**Stored records**
☆ ☆ ☆ ☆ ☆ ☆ ☆
-- ==== Sys2Proof/Machine/Tallies.lean ====
section
/-! DEFINITION. Tallies.lean: tallies and host channels (R352 to R366). -/
namespace Sys2Proof.Machine

/-- Offset of a host channel's register. -/
def hReg (c off : Nat) : Nat := 0x28000 + 32 * c + off

/-- A write to TAL_ARRIVE (R352, R353). -/
def execTallyArrive (port t : Nat) (kind : BitVec 2) (count : BitVec 16) (s : State) : Out :=
  wr (.tallyArrive port t kind count) s port (tReg t 0x14) (fun _ => count != 0#16) fun s =>
    match arrOf kind with
    | some k => arrive s t k count.toNat
    | none => s

/-- A write of TAL_FORCE with an op (R363): it acts at the end of its GCLK, on the tally as it is bound there (R353). -/
def talForce (i : Instr) (port t op value : Nat) (s : State) : Out :=
  wr i s port (tReg t 0x18) (fun _ => true) fun s => talNote s t fun x => { x with force := x.force ++ [(op, value)] }

/-- TAL_FORCE op release (R363). -/
def execTallyRelease (port t : Nat) (s : State) : Out := talForce (.tallyRelease port t) port t 1 0 s

/-- TAL_FORCE op load (R361, R363). -/
def execTallyLoad (port t : Nat) (value : BitVec 20) (s : State) : Out := talForce (.tallyLoad port t value) port t 2 value.toNat s

/-- TAL_FORCE op plain fire (R363). -/
def execTallyPlainFire (port t : Nat) (s : State) : Out := talForce (.tallyPlainFire port t) port t 3 0 s

/-- The RW fields of TAL_CFG: sig_en needs a tally source (128 to 511). -/
def setTalCfg (y : Tally) (v : Nat) : Tally :=
  { y with sigEn := bitAt v 16 && decide (bits v 0 9 ≥ 128), sigSrc := bits v 0 9 }

/-- A write to TAL_CFG with wd_arm = 1 (R361). -/
def execWatchdogArm (port t : Nat) (value : Word) (s : State) : Out :=
  wr (.watchdogArm port t value) s port (tReg t 0xC) (fun _ => value.getLsbD 31) fun s =>
    talNote (s.setT t (setTalCfg (s.getT t) value.toNat)) t fun x => { x with arm := true }

/-- A W1C write to TAL_FAULT.fault (R354). -/
def execTalFaultClear (port t : Nat) (s : State) : Out :=
  wr (.talFaultClear port t) s port (tReg t 0x10) (fun _ => true) fun s => talNote s t fun x => { x with clear := true }

/-- An armed tally's idle count has reached its watchdog, as the last tick found (R361, R362): it releases at the end of the GCLK, unless
something has reached it there (R353). -/
def execTallyWatchdogExpiry (t : Nat) (s : State) : Out :=
  let y := s.getT t
  act s (y.target != 0 && y.armed && y.late && y.idle != 0) fun s => talNote s t fun x => { x with expire := true }

/-- A write to HST_DOORBELL (R40, R364). -/
def execHstDoorbell (port c : Nat) (kind : BitVec 2) (count : BitVec 16) (s : State) : Out :=
  wr (.hstDoorbell port c kind count) s port (hReg c 0x10) (fun s => s.cfg.hostSignal) fun s =>
    let h := s.getH c
    if !h.valid then addStray s count.toNat
    else
      match arrOf kind with
      | some k => if count = 0#16 then s else arrive s h.tally k count.toNat
      | none => s

/-- The bytes of a notification (R365). -/
def notifyBytes (fire tally : Nat) (cookie : Word) : List Byte := leBytes fire 2 ++ leBytes tally 2 ++ leBytes cookie.toNat 4

/-- A pending channel with nothing outstanding issues its notification, in the GCLK after the firing, or after the answer to the one
before (R365, R377). -/
def execHostNotify (c : Nat) (s : State) : Out :=
  let h := s.getH c
  feAct s (h.pending && h.wr.isNone && (s.start.hst.getD {} c).wr.isNone && !s.held) (.host c) true (h.addr.toNat / 8 * 8) 8 fun s =>
    s.setH c { h with pending := false
                      wr := some { addr := h.addr.toNat / 8 * 8, due := s.feBy
                                   data := notifyBytes (s.getT h.tally).fire h.tally h.cookie } }

/-- A notification is answered, or fails (R366). -/
def execHostNotifyResponse (c : Nat) (timeout : Bool) (sts : BitVec 2) (s : State) : Out :=
  let h := s.getH c
  match h.wr with
  | none => .next s
  | some w =>
    act s (!timeout || s.feLate w.due) fun s =>
      let s := feDone s (.host c)
      if timeout || sts != 0#2 then
        pulse (raise (s.setH c { h with wr := none, errCnt := h.errCnt + 1 }) { src := 8, unit := c, detail := w.addr }) 7
      else s.setH c { h with wr := none }

end Sys2Proof.Machine
end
☆ ☆ ☆ ☆ ☆ ☆ ☆
**Exercise requirements**
Each record should be given again exactly as it reads.

**Solution to the problem**
-- ==== Sys2Proof/Machine/Tallies.lean ====
section
/-! DEFINITION. Tallies.lean: tallies and host channels (R352 to R366). -/
namespace Sys2Proof.Machine

/-- Offset of a host channel's register. -/
def hReg (c off : Nat) : Nat := 0x28000 + 32 * c + off

/-- A write to TAL_ARRIVE (R352, R353). -/
def execTallyArrive (port t : Nat) (kind : BitVec 2) (count : BitVec 16) (s : State) : Out :=
  wr (.tallyArrive port t kind count) s port (tReg t 0x14) (fun _ => count != 0#16) fun s =>
    match arrOf kind with
    | some k => arrive s t k count.toNat
    | none => s

/-- A write of TAL_FORCE with an op (R363): it acts at the end of its GCLK, on the tally as it is bound there (R353). -/
def talForce (i : Instr) (port t op value : Nat) (s : State) : Out :=
  wr i s port (tReg t 0x18) (fun _ => true) fun s => talNote s t fun x => { x with force := x.force ++ [(op, value)] }

/-- TAL_FORCE op release (R363). -/
def execTallyRelease (port t : Nat) (s : State) : Out := talForce (.tallyRelease port t) port t 1 0 s

/-- TAL_FORCE op load (R361, R363). -/
def execTallyLoad (port t : Nat) (value : BitVec 20) (s : State) : Out := talForce (.tallyLoad port t value) port t 2 value.toNat s

/-- TAL_FORCE op plain fire (R363). -/
def execTallyPlainFire (port t : Nat) (s : State) : Out := talForce (.tallyPlainFire port t) port t 3 0 s

/-- The RW fields of TAL_CFG: sig_en needs a tally source (128 to 511). -/
def setTalCfg (y : Tally) (v : Nat) : Tally :=
  { y with sigEn := bitAt v 16 && decide (bits v 0 9 ≥ 128), sigSrc := bits v 0 9 }

/-- A write to TAL_CFG with wd_arm = 1 (R361). -/
def execWatchdogArm (port t : Nat) (value : Word) (s : State) : Out :=
  wr (.watchdogArm port t value) s port (tReg t 0xC) (fun _ => value.getLsbD 31) fun s =>
    talNote (s.setT t (setTalCfg (s.getT t) value.toNat)) t fun x => { x with arm := true }

/-- A W1C write to TAL_FAULT.fault (R354). -/
def execTalFaultClear (port t : Nat) (s : State) : Out :=
  wr (.talFaultClear port t) s port (tReg t 0x10) (fun _ => true) fun s => talNote s t fun x => { x with clear := true }

/-- An armed tally's idle count has reached its watchdog, as the last tick found (R361, R362): it releases at the end of the GCLK, unless
something has reached it there (R353). -/
def execTallyWatchdogExpiry (t : Nat) (s : State) : Out :=
  let y := s.getT t
  act s (y.target != 0 && y.armed && y.late && y.idle != 0) fun s => talNote s t fun x => { x with expire := true }

/-- A write to HST_DOORBELL (R40, R364). -/
def execHstDoorbell (port c : Nat) (kind : BitVec 2) (count : BitVec 16) (s : State) : Out :=
  wr (.hstDoorbell port c kind count) s port (hReg c 0x10) (fun s => s.cfg.hostSignal) fun s =>
    let h := s.getH c
    if !h.valid then addStray s count.toNat
    else
      match arrOf kind with
      | some k => if count = 0#16 then s else arrive s h.tally k count.toNat
      | none => s

/-- The bytes of a notification (R365). -/
def notifyBytes (fire tally : Nat) (cookie : Word) : List Byte := leBytes fire 2 ++ leBytes tally 2 ++ leBytes cookie.toNat 4

/-- A pending channel with nothing outstanding issues its notification, in the GCLK after the firing, or after the answer to the one
before (R365, R377). -/
def execHostNotify (c : Nat) (s : State) : Out :=
  let h := s.getH c
  feAct s (h.pending && h.wr.isNone && (s.start.hst.getD {} c).wr.isNone && !s.held) (.host c) true (h.addr.toNat / 8 * 8) 8 fun s =>
    s.setH c { h with pending := false
                      wr := some { addr := h.addr.toNat / 8 * 8, due := s.feBy
                                   data := notifyBytes (s.getT h.tally).fire h.tally h.cookie } }

/-- A notification is answered, or fails (R366). -/
def execHostNotifyResponse (c : Nat) (timeout : Bool) (sts : BitVec 2) (s : State) : Out :=
  let h := s.getH c
  match h.wr with
  | none => .next s
  | some w =>
    act s (!timeout || s.feLate w.due) fun s =>
      let s := feDone s (.host c)
      if timeout || sts != 0#2 then
        pulse (raise (s.setH c { h with wr := none, errCnt := h.errCnt + 1 }) { src := 8, unit := c, detail := w.addr }) 7
      else s.setH c { h with wr := none }

end Sys2Proof.Machine
end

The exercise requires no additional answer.